The roadmap declares explicit decision gates at the end of Phase 1, Phase 2, and Phase 3. Each gate has a structural failure mode (noisy friction signals, junk proposals, no measurable aggregate improvement). Failing any gate triggers an honest closure with a final What I learned document. The point of the recalibration is not to extend the project at any cost. It is to give the project a thesis that can actually be tested.

Open structural gap (the load-bearing one). The autonomous loop's validation still runs only the operator's deterministic eval criteria. A Layer A modification only affects behavior through the model's runtime prompt, which those criteria never exercise, so primary_improvement inside greco loop run is structurally pinned at 0ppm and the Phase 3 gate reports NeedsMoreData by construction — not by accident.

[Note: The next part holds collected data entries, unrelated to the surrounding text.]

/-- The rows of spec/opcode_table.json. The first part is what a warp issues; the second part, after `unassignedOpcode`,
is the device's own steps and what reaches it from outside. In the second part a happening carries what names it. -/
inductive Instr where
  -- Control (R62, R165 to R180)
  | nop (g : Guard)
  | bra (g : Guard) (o : BitVec 33)
  | brc (g : Guard) (o : BitVec 33) (so : BitVec 13)
  | seam (g : Guard) (d : SeamDecl)
  | mark (g : Guard) (k : Fin 16)
  | conform (g : Guard) (k : Fin 16) (c : ConformSel)
  | brl (g : Guard) (o : BitVec 33)
  | brx (g : Guard) (a : Src)
  | call (g : Guard) (o : BitVec 33) (frame : Fin 64) (nargs : Fin 16)
  | callx (g : Guard) (a : Src) (frame : Fin 64) (nargs : Fin 16)
  | ret (g : Guard) (nres : Fin 16)
  | exit (g : Guard)
  | yield (g : Guard)
  -- Weft (R63, R101, R102)
  | pick (g : Guard) (u : Bool) (a : OpA)
  | save (g : Guard) (a : OpA) (slot : Fin 32)
  | pack (g : Guard) (sat : Bool) (idx : Fin 16) (t : Ty) (a : OpA) (b : OpB)
  | unpack (g : Guard) (idx : Fin 16) (t : Ty) (a : OpA)
  -- Integer (R64, R103 to R107)
  | iadd (g : Guard) (u sat : Bool) (t : Ty) (a : OpA) (b : OpB)
  | isub (g : Guard) (u sat : Bool) (t : Ty) (a : OpA) (b : OpB)
  | iadc (g : Guard) (t : Ty) (c : Fin 64) (a : OpA) (b : OpB)
  | isbb (g : Guard) (t : Ty) (c : Fin 64) (a : OpA) (b : OpB)
  | imul (g : Guard) (u sat : Bool) (t : Ty) (a : OpA) (b : OpB)
  | imulh (g : Guard) (u : Bool) (t : Ty) (a : OpA) (b : OpB)
  | imad (g : Guard) (u sat : Bool) (t : Ty) (a : OpA) (b : OpB) (c : Src)
  | imadw (g : Guard) (u : Bool) (t : Ty) (a : OpA) (b : OpB) (c : Src)
  | imin (g : Guard) (u : Bool) (t : Ty) (a : OpA) (b : OpB)
  | imax (g : Guard) (u : Bool) (t : Ty) (a : OpA) (b : OpB)
  | iabsd (g : Guard) (u : Bool) (t : Ty) (a : OpA) (b : OpB)
  | iclamp (g : Guard) (u : Bool) (t : Ty) (a : OpA) (b : OpB) (c : Src)
  | lea (g : Guard) (u : Bool) (t : Ty) (a : OpA) (b : OpB) (c : Src)
  | isat (g : Guard) (u : Bool) (st dt : Ty) (a : OpA)
  | idot4 (g : Guard) (u sat : Bool) (t : Ty) (a : OpA) (b : OpB) (c : Src)
  | idot2 (g : Guard) (u sat : Bool) (t : Ty) (a : OpA) (b : OpB) (c : Src)
  -- Logic (R65, R109 to R113)
  | and (g : Guard) (u : Bool) (t : Ty) (a : OpA) (b : OpB)
  | or (g : Guard) (u : Bool) (t : Ty) (a : OpA) (b : OpB)
  | xor (g : Guard) (u : Bool) (t : Ty) (a : OpA) (b : OpB)
  | lop3 (g : Guard) (u : Bool) (t : Ty) (tab : BitVec 8) (a : OpA) (b : OpB) (c : Src)
  | shl (g : Guard) (u : Bool) (t : Ty) (a : OpA) (b : OpB)
  | shr (g : Guard) (u : Bool) (t : Ty) (a : OpA) (b : OpB)
  | sar (g : Guard) (u : Bool) (t : Ty) (a : OpA) (b : OpB)
  | rol (g : Guard) (u : Bool) (t : Ty) (a : OpA) (b : OpB)
  | funnel (g : Guard) (u : Bool) (t : Ty) (a : OpA) (b : OpB) (c : Src)
  | popc (g : Guard) (u : Bool) (t : Ty) (a : OpA)
  | clz (g : Guard) (u : Bool) (t : Ty) (a : OpA)
  | ctz (g : Guard) (u : Bool) (t : Ty) (a : OpA)
  | brev (g : Guard) (u : Bool) (t : Ty) (a : OpA)
  | bfx (g : Guard) (u : Bool) (t : Ty) (a : OpA) (b : OpB)
  | bfi (g : Guard) (u : Bool) (t : Ty) (a : OpA) (b : OpB) (c : Src)
  | permb (g : Guard) (u : Bool) (t : Ty) (a : OpA) (b : OpB) (c : Src)
  -- Compare and predicates (R66, R114 to R117)
  | icmp (g : Guard) (t : Ty) (c : Cond) (pd : Fin 64) (a : OpA) (b : OpB)
  | fcmp (g : Guard) (t : Ty) (c : Cond) (pd : Fin 64) (a : OpA) (b : OpB)
  | sel (g : Guard) (u : Bool) (ps : Fin 64) (a : OpA) (b : OpB)
  | plop (g : Guard) (tab : BitVec 8) (pa pb pc : Fin 128) (pd : Fin 64)
  | pset (g : Guard) (pd : Fin 64) (a : OpA)
  | ptov (g : Guard)
  | vtop (g : Guard) (a : OpA) (b : OpB)
  | itst (g : Guard) (pd : Fin 64) (a : OpA) (b : OpB)
  -- Float (R67, R122 to R129)
  | fadd (g : Guard) (u : Bool) (t : Ty) (r : Rnd) (a : OpA) (b : OpB)
  | fsub (g : Guard) (u : Bool) (t : Ty) (r : Rnd) (a : OpA) (b : OpB)
  | fmul (g : Guard) (u : Bool) (t : Ty) (r : Rnd) (a : OpA) (b : OpB)
  | ffma (g : Guard) (u : Bool) (t : Ty) (r : Rnd) (a : OpA) (b : OpB) (c : Src)
  | fmin (g : Guard) (u : Bool) (t : Ty) (a : OpA) (b : OpB)
  | fmax (g : Guard) (u : Bool) (t : Ty) (a : OpA) (b : OpB)
  | frnd (g : Guard) (u : Bool) (t : Ty) (r : Rnd) (a : OpA)
  | fscale (g : Guard) (u : Bool) (t : Ty) (r : Rnd) (a : OpA) (b : OpB)
  | fclass (g : Guard) (u : Bool) (t : Ty) (a : OpA)
  | fdot2 (g : Guard) (u : Bool) (t : Ty) (r : Rnd) (a : OpA) (b : OpB) (c : Src)
  | fsqrt (g : Guard) (u : Bool) (t : Ty) (r : Rnd) (a : OpA)
  | fdiv (g : Guard) (u : Bool) (t : Ty) (r : Rnd) (a : OpA) (b : OpB)
  -- Quick functions (R67, R130 to R132)
  | frcp (g : Guard) (u : Bool) (a : OpA)
  | frsq (g : Guard) (u : Bool) (a : OpA)
  | fex2 (g : Guard) (u : Bool) (a : OpA)
  | flg2 (g : Guard) (u : Bool) (a : OpA)
  | fsin (g : Guard) (u : Bool) (a : OpA)
  | fcos (g : Guard) (u : Bool) (a : OpA)
  | ftanh (g : Guard) (u : Bool) (a : OpA)
  -- Conversion (R68, R133 to R139)
  | cvt (g : Guard) (u : Bool) (r : Rnd) (st dt : Ty) (a : OpA)
  | qscale (g : Guard) (st bt : Ty) (a : OpA)
  | qcvt (g : Guard) (st bt : Ty) (a : OpA) (b : OpB)
  | dqcvt (g : Guard) (bt dt : Ty) (a : OpA) (b : OpB)
  | resenc (g : Guard) (u : Bool) (t : Ty) (a : OpA)
  | resdec (g : Guard) (u : Bool) (t : Ty) (a : OpA)
  -- Warp-wide (R69, R184 to R188)
  | vote (g : Guard) (m : VoteMode) (pd : Fin 64) (a : Src)
  | shfl (g : Guard) (m : ShflMode) (pv : Fin 64) (a b : Src)
  | wred (g : Guard) (op : RedOp) (t : Ty) (r : Rnd) (a : Src)
  | wscan (g : Guard) (excl : Bool) (op : RedOp) (t : Ty) (r : Rnd) (a : Src)
  | matchLanes (g : Guard) (t : Ty) (a : Src)
  | bcast (g : Guard) (pv : Fin 64) (a b : Src)
  | active (g : Guard)
  -- Memory (R70, R269 to R279)
  | ld (g : Guard) (peg : PegSel) (sc : Scope) (o : Order) (h : Hint) (sx : Bool) (sz : Size) (a : Src)
  | st (g : Guard) (peg : PegSel) (sc : Scope) (o : Order) (h : Hint) (sz : Size) (a b : Src)
  | lds (g : Guard) (peg : PegSel) (sc : Scope) (o : Order) (sx : Bool) (sz : Size) (a : Src)
  | sts (g : Guard) (peg : PegSel) (sc : Scope) (o : Order) (sz : Size) (a b : Src)
  | ldp (g : Guard) (peg : PegSel) (sx : Bool) (sz : Size) (a : Src)
  | stp (g : Guard) (peg : PegSel) (sz : Size) (a b : Src)
  | pref (g : Guard) (lv : PrefLevel) (a : Src)
  | fence (g : Guard) (peg : PegSel) (sc : Scope) (o : FenceOrder)
  | cctl (g : Guard) (peg : PegSel) (op : CctlOp) (a : Src)
  -- Atomic and ply (R71, R280 to R290)
  | atom (g : Guard) (peg : PegSel) (sc : Scope) (o : Order) (op : AtomOp) (w : AtomWidth) (a b : Src)
  | acas (g : Guard) (peg : PegSel) (sc : Scope) (o : Order) (w : AtomWidth) (a b c : Src)
  | red (g : Guard) (peg : PegSel) (sc : Scope) (o : Order) (op : AtomOp) (w : AtomWidth) (a b : Src)
  | atoms (g : Guard) (peg : PegSel) (sc : Scope) (o : Order) (op : AtomOp) (w : AtomWidth) (a b : Src)
  | acass (g : Guard) (peg : PegSel) (sc : Scope) (o : Order) (w : AtomWidth) (a b c : Src)
  | ldv (g : Guard) (peg : PegSel) (sc : Scope) (o : Order) (a b : Src)
  | stv (g : Guard) (peg : PegSel) (sc : Scope) (o : Order) (a b c : Src)
  | recon (g : Guard) (peg : PegSel) (sc : Scope) (o : Order) (a b c : Src)
  -- Barrier and copy (R72, R293 to R308)
  | binit (g : Guard) (peg : PegSel) (sp : Space) (a b c : Src)
  | barrive (g : Guard) (peg : PegSel) (sp : Space) (a b : Src)
  | bexpect (g : Guard) (peg : PegSel) (sp : Space) (a b : Src)
  | bwait (g : Guard) (sp : Space) (a b : Src)
  | btest (g : Guard) (sp : Space) (a b : Src)
  | bdrop (g : Guard) (peg : PegSel) (sp : Space) (a : Src)
  | copy (g : Guard) (peg : PegSel) (dir : CopyDir) (sp : Space) (twoD : Bool) (a b c : Src)
  | copym (g : Guard) (peg : PegSel) (dir : CopyDir) (sp : Space) (twoD : Bool) (a b c : Src)
  | copyg (g : Guard) (peg : PegSel) (sp : Space) (a b c : Src)
  -- Matrix (R73, R155 to R162)
  | mzero (g : Guard) (m : TileMode) (tile : Fin 4)
  | mlds (g : Guard) (peg : PegSel) (fmt : PlaneFmt) (a b : Src)
  | mswap (g : Guard)
  | mstream (g : Guard) (peg : PegSel) (m1 : Fin 128) (tile : Fin 4) (a b c : Src)
  | mdrain (g : Guard) (peg : PegSel) (cv : DrainConv) (act : DrainAct) (gl bias : Bool) (tile : Fin 4) (a b c : Src)
  | mstat (g : Guard) (clr : Bool) (tile : Fin 4)
  -- Spawn and watch (R74, R197 to R208)
  | spawn (g : Guard) (peg : PegSel) (join : Bool) (stage : Fin 16) (a b c : Src)
  | watch (g : Guard) (peg : PegSel) (lg : Fin 32) (stage : Fin 16) (a : Src)
  | unwatch (g : Guard) (peg : PegSel) (a : Src)
  | bobq (g : Guard) (stage : Fin 16)
  -- Reliability and system (R75, R370 to R374, R385, R386)
  | iregion (g : Guard) (keep : Fin 32)
  | iregionClose (g : Guard)
  | chksig (g : Guard) (a : Src)
  | csrr (g : Guard) (u : Bool) (n : BitVec 12)
  | csrw (g : Guard) (n : BitVec 12) (a : Src)
  | trap (g : Guard) (c : BitVec 8) (a : Src)
  | tret (g : Guard)
  | clock (g : Guard) (u : Bool)
  | bkpt (g : Guard) (t : BitVec 8)
  | unassignedOpcode (w : Word)
  -- Steps of a warp around its instructions (R14, R20, R31, R183, R340)
  | clauseFetch
  | clauseStart
  | pendingFill (warp op : Nat)
  | pegClear (warp op : Nat)
  | watchdogStall
  | pageWalk (die ctx : Nat) (va : Word) (k : AccKind)
  -- Matrix unit and copy engines (R152, R153, R305, R306)
  | matrixOpPerform (die core part : Nat)
  | followOnMstream (cid : Nat)
  | copyLand (cid chunk n : Nat)
  | copyFail (cid : Nat)
  | copyFailReport
  -- Records, bobbins and slots (R191, R192, R217 to R220, R28)
  | overflowToBobbin (ctx : Nat) (pat : Word) (stage die : Nat)
  | gatherTimerExpire (ctx : Nat) (pat : Word) (stage die core : Nat)
  | bobbinLaunch (ctx : Nat) (pat : Word) (stage die core part slot : Nat)
  | slotAssign (die core : Nat)
  | warpCreate (warp : Nat)
  | groupRecordMake (launch die : Nat)
  | steal (launch die : Nat)
  | bobbinTake (launch die core : Nat)
  -- Queues (R211 to R215, R405)
  | doorbell (vf q : Nat) (p : Word)
  | ringRead (q : Nat)
  | queueWriteBack (q : Nat)
  | dispatchDecision (part : Nat)
  | patternUnload (ctx : Nat) (pat : Word)
  | recordComplete (q : Nat)
  -- Pre-emption, parking and power (R195, R223 to R226)
  | preemptSave (warp : Nat)
  | preemptTimeout (warp : Nat)
  | starvePreempt (launch die : Nat)
  | park (die core : Nat)
  | restore (warp die core part slot : Nat)
  | powerGate (unit : PowerUnit)
  | powerWake (unit : PowerUnit)
  -- Directory protocol (R242 to R244); a line is its physical address divided by 128
  | rds (die line : Nat)
  | rdx (die line : Nat)
  | upg (die line : Nat)
  | fwd (die line : Nat)
  | inv (die line : Nat)
  | invack (die line : Nat)
  | data (die line : Nat)
  | wbd (die line : Nat)
  | binv (die line : Nat)
  | directoryEvict (line : Nat)
  | cacheEvict (die line : Nat)
  -- Registers (R210, R226, R332, R333); function 64 is the PF
  | evtCons (vf : Nat) (v : Word)
  | fltCons (vf : Nat) (v : Word)
  | qcfgWrite (vf q off : Nat) (v : Word)
  | lattol (vf p : Nat) (v : BitVec 32)
  | registerWrite (fn off : Nat) (v : Word)
  -- Commands, performed from the page's CMD and ARG registers (R334, R335)
  | ctxCreate (vf : Nat)
  | ctxDestroy (vf : Nat)
  | ctxReset (vf : Nat)
  | ctxPreempt (vf : Nat)
  | ctxResume (vf : Nat)
  | queueFlush (vf : Nat)
  | queueRestart (vf : Nat)
  | pageFlush (vf : Nat)
  | faultResolve (vf : Nat)
  | faultCancel (vf : Nat)
  | attest (vf : Nat)
  | checkpointSeal (vf : Nat)
  | checkpointRestore (vf : Nat)
  | hartStart (vf : Nat)
  | hartStop (vf : Nat)
  | vfApply
  | scrub
  | partitionReset
  | deviceReset
  | configLoad
  | vfFlr (vf : Nat)
  | conventionalReset
  -- Host window, harts, ports (R352 to R356)
  | hostWindowRead (vf off : Nat) (acc : HartAcc)
  | hostWindowWrite (vf off : Nat) (bytes : List Byte)
  | yeleramAccess (hart ipa : Nat) (acc : HartAcc)
  | trauxFlit (port : Nat) (crcOk : Bool)
  | portDown (port : Nat)
  -- Errors and the thermal hold (R381 to R392)
  | errorCorrected (kind addr : Nat)
  | errorUncorrectable (kind addr warp ctx die : Nat)
  | escalationTimeout
  | thermalSignal (stack : Nat)
  | thermalClear (stack : Nat)
  | thermalHoldExpire (stack : Nat)
  -- The pod and self-invalidating copies (R354, R240)
  | remoteAccess (pkg pa : Nat) (acc : HartAcc)
  | selfInvalidatingWriteBack (die line : Nat)
  deriving DecidableEq, Repr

greco eval solve <task> closes the first half of this gap: it snapshots the workspace into an isolated copy, runs the model (run_agent) on the task with the harness state active, and grades the copy with the task criteria — so the solver is finally in the loop and its work is measured. What remains is to run eval solve twice inside autonomous validation (baseline with no candidate vs candidate active), feed the real delta into the existing comparison, and make a Phase 3 Pass gate autonomous --apply. Until that wiring lands, the governance machinery (typed layers, budgets, freeze, rollback, comparison, gate) is real and exercised, but the autonomous loop's central measurement is not yet the quantity the thesis is about.

Status Summary

The alpha skill cycle is closed and documented. The recalibrated v0 begins at 0.4.0-alpha.1 with instrumentation and baseline (Phase 1). 0.5.0-alpha.1 is the first release-gated Phase 2 alpha because it adds new CLI commands and a persistent modification-manifest format. 0.6.0-alpha.1 is the first release-gated Phase 3 alpha because it adds autonomous loop commands and persistent budget/freeze/checkpoint state. 0.6.1-alpha.1 is a Phase 3 patch because loop decisions now carry baseline-vs-candidate comparison deltas and apply only when the threshold policy admits them. 0.7.0-alpha.1 is a minor alpha because it adds greco loop gate, the public acceptance verdict surface for Phase 3 windows. 0.8.0-alpha.1 is a minor alpha because it adds greco eval solve, which runs the model inside an isolated workspace snapshot and grades it against the operator's criteria — the first half of putting the solver inside validation. 0.9.0-alpha.1 is a minor alpha because it adds greco modification compare, which measures a candidate's marginal primary_improvement_ppm by solving every task with and without the procedure active — the measurement the Phase 3 gate needs. 0.10.0-alpha.1 is a minor alpha because it adds greco loop run --with-solver, which gates autonomous apply on a positive measured marginal improvement — closing the solver-in-validation loop end to end. The tracked documentation set in docs/ is the public product contract.

About

An open experiment in whether a coding-agent harness can measurably improve itself within operator-defined budgets and evals — typed, layered, reversible self-modification. Embryonic single-operator alpha, in Rust.